If id do it over...id probably do what i already did.
2'' blocks and Home made shackle on stock rears or Chevies
Rears up front or Stock Waggy springs or just buy some front spring($0-300)
I didnt change my driveshafts at all and ive had no problems with them and im lifted over 3 inches on 35's and have had 36's under it no prob
5.29's Aussie locker or that of the like up front
Welded rear or Detroit, true trac whatever floats you banna.(1000)
i got rims/tires/mounted and balanced for under a 1000 so look around
go to summit.com and get some creager soft 8's thats what im rocking(1000)
I also made my own bumper/sliders and am still working on exo stuff (250 for mine)
Shocks, im runing free 14 inch Bils in the rear and will run 12's up front(300)
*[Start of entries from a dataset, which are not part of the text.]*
theorem commitGroup_works (s : State) (g : Group) : s.Works (s.commitGroup g) :=
  (foldl_works _ commitRecord_works g.staging s).trans (.work rfl)

end Sys2Proof.Machine
end

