/-- No end handed; an empty plan; a PLANNED head; a WAITING head on a busy channel, on an IDLE one, and under the latch. -/
theorem witness_ChannelEndChecksTheHead :
    ((due .wait idle0).Held ∧ ((due .wait idle0).plan 0).endHanded = false) ∧
    (let s := idle0.modPlan 0 fun p => { p with endHanded := true }
     heldCheck s = true ∧ (s.plan 0).endHanded = true ∧ (s.plan 0).records = []) ∧
    (let s := ended idle0 .planned
     heldCheck s = true ∧ (s.plan 0).endHanded = true ∧ (s.plan 0).records = [1, 2] ∧
       s.record 1 = some (recOf (.pulse 5) 100 .wait .planned)) ∧
    (let s := ended pulsing .waiting
     heldCheck s = true ∧ s.latch = false ∧ (s.engine 0).state = .running ∧ (s.plan 0).endHanded = true ∧
       s.record 1 = some (recOf (.pulse 5) 100 .wait .waiting)) ∧
    (let s := ended idle0 .waiting
     heldCheck s = true ∧ s.latch = false ∧ (s.engine 0).state = .idle ∧ s.NextNotDue [2] ∧ (s.plan 0).loads = [] ∧
       s.record 1 = some (recOf (.pulse 5) 100 .wait .waiting)) ∧
    (let s := { ended idle0 .waiting with latch := true }
     heldCheck s = true ∧ s.latch = true ∧ s.NextNotDue [2]) :=
  ⟨⟨held_of_check (by decide +kernel), by decide +kernel⟩, by decide +kernel, by decide +kernel, by decide +kernel,
    ⟨by decide +kernel, rfl, by decide +kernel, nextNotDue_of_check (by decide +kernel), by decide +kernel, by decide +kernel⟩,
    ⟨by decide +kernel, rfl, nextNotDue_of_check (by decide +kernel)⟩⟩

/-- A head in slot 1 and a record behind it in slot 2 that is due too. -/
def dueBoth (r : Record) (base : State) : State := place (place base 1 r) 2 (recOf (.pulse 6) 100 .skip .planned)

/-- What the clauses on the record behind a due head ask for, but for the latch and the channel. -/
theorem witness_dueBehindADueHead :
    (let r := recOf (.pulse 5) 100 .wait .planned
     let s := dueBoth r idle0
     heldCheck s = true ∧ s.DueHead 0 1 [2] r ∧ s.latch = false ∧ (s.engine 0).state = .idle ∧ s.startOf 2 ≤ 100) ∧
    (let r := recOf (.set true) 100 .wait .planned
     heldCheck (dueBoth r idle0) = true ∧ (dueBoth r idle0).DueHead 0 1 [2] r) ∧
    (let r := recOf (.pulse 5) 100 .skip .planned
     heldCheck (dueBoth r pulsing) = true ∧ (dueBoth r pulsing).DueHead 0 1 [2] r ∧
       ((dueBoth r pulsing).engine 0).state = .running ∧ { dueBoth r pulsing with latch := true }.latch = true) ∧
    (let r := recOf (.pulse 5) 100 .preempt .planned
     heldCheck (dueBoth r pulsing) = true ∧ (dueBoth r pulsing).DueHead 0 1 [2] r ∧
       (dueBoth r pulsing).Runs 0 (run0 (progOf .active (some 3))) (recOf (.pulse 5) 90 .wait .current)) ∧
    (let r := recOf (.set true) 100 .preempt .planned
     heldCheck (dueBoth r pulsing) = true ∧ (dueBoth r pulsing).DueHead 0 1 [2] r) := by
  unfold State.DueHead State.Runs
  decide +kernel

/-- A WAITING head of each sort with a due record behind it, at the end of the action: an action and a SET on the IDLE channel, and
one on a SAFED channel with the latch clear. -/
theorem witness_dueBehindAWaitingHead :
    let at_end (r : Record) (base : State) : State := (dueBoth r base).modPlan 0 fun p => { p with endHanded := true }
    (let s := at_end (recOf (.pulse 5) 100 .wait .waiting) idle0
     heldCheck s = true ∧ (s.plan 0).endHanded = true ∧ (s.plan 0).records = [1, 2] ∧ s.latch = false ∧
       (s.engine 0).state = .idle ∧ s.record 1 = some (recOf (.pulse 5) 100 .wait .waiting)) ∧
    (let s := at_end (recOf (.set true) 99 .wait .waiting) idle0
     heldCheck s = true ∧ (s.plan 0).records = [1, 2] ∧ s.record 1 = some (recOf (.set true) 99 .wait .waiting)) ∧
    (let s := at_end (recOf (.pulse 5) 100 .wait .waiting) safed0
     heldCheck s = true ∧ s.latch = false ∧ (s.engine 0).state = .safed ∧
       s.record 1 = some (recOf (.pulse 5) 100 .wait .waiting)) := by decide +kernel

/-- A WAITING SET is applied at the end of the action, and the due PULSE behind it starts in the same event; behind a WAITING PULSE a
due SKIP record is skipped (R45). -/
theorem test_channelEnd_settles_the_backlog :
    let at_end (r : Record) (base : State) : State := (dueBoth r base).modPlan 0 fun p => { p with endHanded := true }
    let t := after (.channelEnd 0) (at_end (recOf (.set true) 99 .wait .waiting) idle0)
    let u := after (.channelEnd 0) (at_end (recOf (.pulse 5) 99 .wait .waiting) idle0)
    (t.record 1 = none ∧ (t.engine 0).restLevel = true ∧ (t.engine 0).current.map (·.slot) = some 2 ∧ (t.plan 0).records = []) ∧
    (u.record 2 = none ∧ (u.engine 0).current.map (·.slot) = some 1 ∧ (u.plan 0).records = []) := by decide +kernel

/-- The state in which the record of a slot holds tag 5. -/
def tagged5 (s : State) (i : SlotNo) (r : Record) : State :=
  { s.setRecord i { r with tag := some 5 } with tagsOpen := [{ tag := 5, subject := .action (s.handle i) }] }

/-- The cancel of a WAITING head with a due record behind it, by its handle and by its tag. -/
theorem witness_cancelOfAHeadBeforeADueRecord :
    (let s := ask (dueBoth (recOf (.pulse 5) 95 .wait .waiting) pulsing) 0x11 [1, 1]
     s.Carries (rqOf 0x11 [1, 1]) [] ∧ s.Held ∧ (s.plan 0).records = 1 :: [2] ∧ (1 : Byte).toNat = (s.slot 1).gen ∧
       s.record 1 = some (recOf (.pulse 5) 95 .wait .waiting)) ∧
    (let s := ask (tagged5 (dueBoth (recOf (.pulse 5) 95 .wait .waiting) pulsing) 1 (recOf (.pulse 5) 95 .wait .waiting)) 0x33 [5]
     s.Carries (rqOf 0x33 [5]) [] ∧ s.Held ∧ (s.plan 0).records = 1 :: [2] ∧
       s.tagsOpen = [] ++ { tag := 5, subject := .action (s.handle 1) } :: [] ∧ (s.record 1).map (·.state) = some .waiting) :=
  ⟨⟨ask_carries _ _ rfl rfl rfl, held_of_check (by decide +kernel), by decide +kernel⟩,
    ⟨ask_carries _ _ rfl rfl rfl, held_of_check (by decide +kernel), by decide +kernel⟩⟩

/-- A forward load from 50 to 100 that the plan of channel 0 has still to take. -/
def loaded (base : State) : State := base.modPlan 0 fun p => { p with loads := [(50, 100)] }

/-- No load; a load behind a head that was due before it; a front of one record, PLANNED and WAITING; a front of two whose last one
starts on an IDLE channel, waits on a busy one, is a SET, or stands under the latch. -/
theorem witness_SkippedSpanRuleKeepsTheLast :
    ((due .wait idle0).openLoads 0 = []) ∧
    (let s := loaded (planned2 50 100)
     heldCheck s = true ∧ s.openLoads 0 ≠ [] ∧ s.startOf 1 ≤ 50) ∧
    (let s := loaded (due .wait idle0)
     heldCheck s = true ∧ (s.plan 0).loads = [(50, 100)] ∧ (100 : Time).toNat ≤ s.deviceTime.toNat ∧
       (s.plan 0).records = [] ++ 1 :: [2] ∧ s.startOf 1 ≤ 100 ∧ (50 : Time).toNat < s.startOf 1 ∧ s.NextNotDue [2]) ∧
    (let s := loaded (dueThen (recOf (.pulse 5) 50 .wait .waiting) pulsing)
     heldCheck s = true ∧ (s.plan 0).records = [] ++ 1 :: [2] ∧ (s.record 1).map (·.state) = some .waiting) ∧
    (let s := loaded (planned2 99 100)
     heldCheck s = true ∧ (s.plan 0).loads = [(50, 100)] ∧ (s.plan 0).records = [1] ++ 2 :: [] ∧ s.latch = false ∧
       s.startOf 1 ≤ 100 ∧ s.startOf 2 ≤ 100 ∧ (50 : Time).toNat < s.startOf 1 ∧ (s.record 2).map (·.state) = some .planned ∧ (s.engine 0).state = .idle) ∧
    (let s := loaded (place (place pulsing 1 (recOf (.pulse 5) 99 .skip .planned)) 2 (recOf (.pulse 6) 100 .wait .planned))
     heldCheck s = true ∧ (s.plan 0).records = [1] ++ 2 :: [] ∧ (s.engine 0).state.busy = true ∧
       (s.record 2).map (·.policy) = some .wait) ∧
    (let s := loaded (place (place idle0 1 (recOf (.pulse 5) 51 .wait .planned)) 2 (recOf (.set true) 100 .wait .planned))
     heldCheck s = true ∧ (50 : Time).toNat < s.startOf 1 ∧ (s.record 2).map (·.params) = some (.set true) ∧
       ({ s with latch := true }.latch = true ∧ heldCheck { s with latch := true } = true)) :=
  ⟨by decide +kernel, by decide +kernel, ⟨by decide +kernel, by decide +kernel, by decide +kernel, by decide +kernel,
    by decide +kernel, by decide +kernel, nextNotDue_of_check (by decide +kernel)⟩, by decide +kernel, by decide +kernel,
    by decide +kernel, by decide +kernel⟩
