/-! ### The obligation -/

/-- Settles O50: the first record that fails stops the examination, and where none fails the commits are insertions by the starts
of the next state, so that the order of each plan is that of insertions alone. -/
theorem groupCommitPlansAllOrNone : Obligations.GroupCommitPlansAllOrNone := by
  unfold Obligations.GroupCommitPlansAllOrNone
  refine ⟨?fails, ?commits⟩
  case fails =>
    intro s rq rest g before after i r st hc _ hk hf hg hsplit hr now verdict hpass hfail
    have hfirst := groupCommit_first (s := { s with rxQueue := rest }) hg hsplit hpass hr hfail
    exact groupCommit_next hc hk hf hfirst
  case commits =>
    intro s rq rest g hc hh hk hf hg hlimits
    have hpass : State.PassFrom { s with rxQueue := rest } [] g.staging := by
      intro before j after q hsplit hq
      obtain ⟨hgiven, hasap, hroom⟩ := hlimits before j after q hsplit hq
      exact commitCheck_pass (s := { s with rxQueue := rest }) hgiven hasap hroom
    have hout : ∀ c, ∀ j ∈ g.staging, j ∉ (s.plan c).records := fun c j => staged_not_planned hh hg c
    have hcommits := foldl_commits (s := { s with rxQueue := rest }) (hh.stagedOnce g hg) hout
    refine ⟨_, groupCommit_next hc hk hf (groupCommit_pass (s := { s with rxQueue := rest }) hg hpass), ?same, ?pool,
      ?records, ?plans⟩
    case same => rw [State.commitGroup, hcommits.same]
    case pool => exact fun i => ⟨commits_gen hcommits i, fun hi => (commits_record hcommits i).trans (if_neg hi)⟩
    case records =>
      intro i hi r hr
      have hr1 : State.record { s with rxQueue := rest } i = some r := hr
      exact (commits_record hcommits i).trans (by rw [if_pos hi, hr1, Option.map_some, committed_eq])
    case plans =>
      intro ch
      refine ⟨?frame, ?perm, ?kept, fun horder => ⟨?order, ?follows, ?keepsOrder⟩⟩
      case frame => exact commits_plan hcommits ch
      case perm => exact commits_perm hcommits ch
      case kept => exact commits_sublist hcommits ch
      case order => exact (commits_planInOrder hcommits (hout ch) horder :)
      case follows => exact fun j hj i hi => commits_follows hcommits (hout ch) horder hj hi
      case keepsOrder => exact fun _ _ _ _ _ => commits_keepsOrder hcommits (hout ch) horder

end Sys2Proof.Machine
end

section
/-!
PROOF. SNAPSHOT (R127, R128): how its fields are read, the status of the first check that fails, and the tag given where every check
passes, with the snapshot scheduled or the capture made at once.
-/
namespace Sys2Proof.Machine

/-! ### Reading the fields -/

/-- The first byte of the fields is the mask. -/
theorem byteField_head (b : Byte) (fs : List Byte) : byteField (b :: fs) 0 = b := by
  rw [byteField, field_one (b := b) rfl, BitVec.ofNat_toNat, BitVec.setWidth_eq]

/-- A device time of which the fields hold the six bytes is read back. -/
theorem timeField_of_take {fs : List Byte} {off : Nat} {time : Time} (h : (fs.drop off).take 6 = leBytes 6 time.toNat) :
    BitVec.ofNat 48 (field fs off 6) = time := by
  rw [field_of_take h time.isLt, BitVec.ofNat_toNat, BitVec.setWidth_eq]

/-! ### The checks and what follows them -/

/-- The status of the first check of R127 that fails. -/
def State.snapshotVerdict (s : State) (mask : Byte) (time : Time) : Option Status :=
  if mask = 0 then some .badParam
  else if s.snapshot ≠ none then some .busy
  else if time.toNat ≠ 0 ∧ time.toNat < s.deviceTime.toNat + s.minLead then some .tooLate
  else if time.toNat ≠ 0 ∧ s.deviceTime.toNat + s.horizon < time.toNat then some .tooFar
  else if 16 ≤ s.tagsOpen.length + s.tagsWaiting.length then some .tagsFull
  else none

/-- The state with the snapshot scheduled under the tag that it is given (R128). -/
def State.snapshotScheduled (s : State) (mask : Byte) (time : Time) : State :=
  { s.allocTag (.snapshot mask) with snapshot := some { mask := mask, time := time, tag := s.tagToGive, due := none } }

/-- The state with the capture made at once, on time, and the tag that it is given completed (R128, R130). -/
def State.snapshotCaptured (s : State) (mask : Byte) : State :=
  (s.allocTag (.snapshot mask)).withDone s.tagToGive .captured (.captured mask 0 s.deviceTime false (s.capture mask))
truck was a trade and i didnt pay for the truck i traded so (0-1500)
i could see you getting it on the trail for under 5K easy
and hi steer and shocks if your a baller
If id do it over...id probably do what i already did.
2'' blocks and Home made shackle on stock rears or Chevies
Rears up front or Stock Waggy springs or just buy some front spring($0-300)
I didnt change my driveshafts at all and ive had no problems with them and im lifted over 3 inches on 35's and have had 36's under it no prob
5.29's Aussie locker or that of the like up front
Welded rear or Detroit, true trac whatever floats you banna.(1000)
i got rims/tires/mounted and balanced for under a 1000 so look around
go to summit.com and get some creager soft 8's thats what im rocking(1000)
I also made my own bumper/sliders and am still working on exo stuff (250 for mine)
Shocks, im runing free 14 inch Bils in the rear and will run 12's up front(300)
truck was a trade and i didnt pay for the truck i traded so (0-1500)
i could see you getting it on the trail for under 5K easy
and hi steer and shocks if your a baller
Last edited by NR_85; Jul 28, 2006 at 04:19 PM.
#16
Well i bought mine today and it has a lift, so im gonna fix an exhaust leak, smog pump belt, then on to body. its got surface rust, and holes in the doors, but the frame is solid, so im gonna sand down the rust and either go all black, or black bottom w/ camo, tan or brown.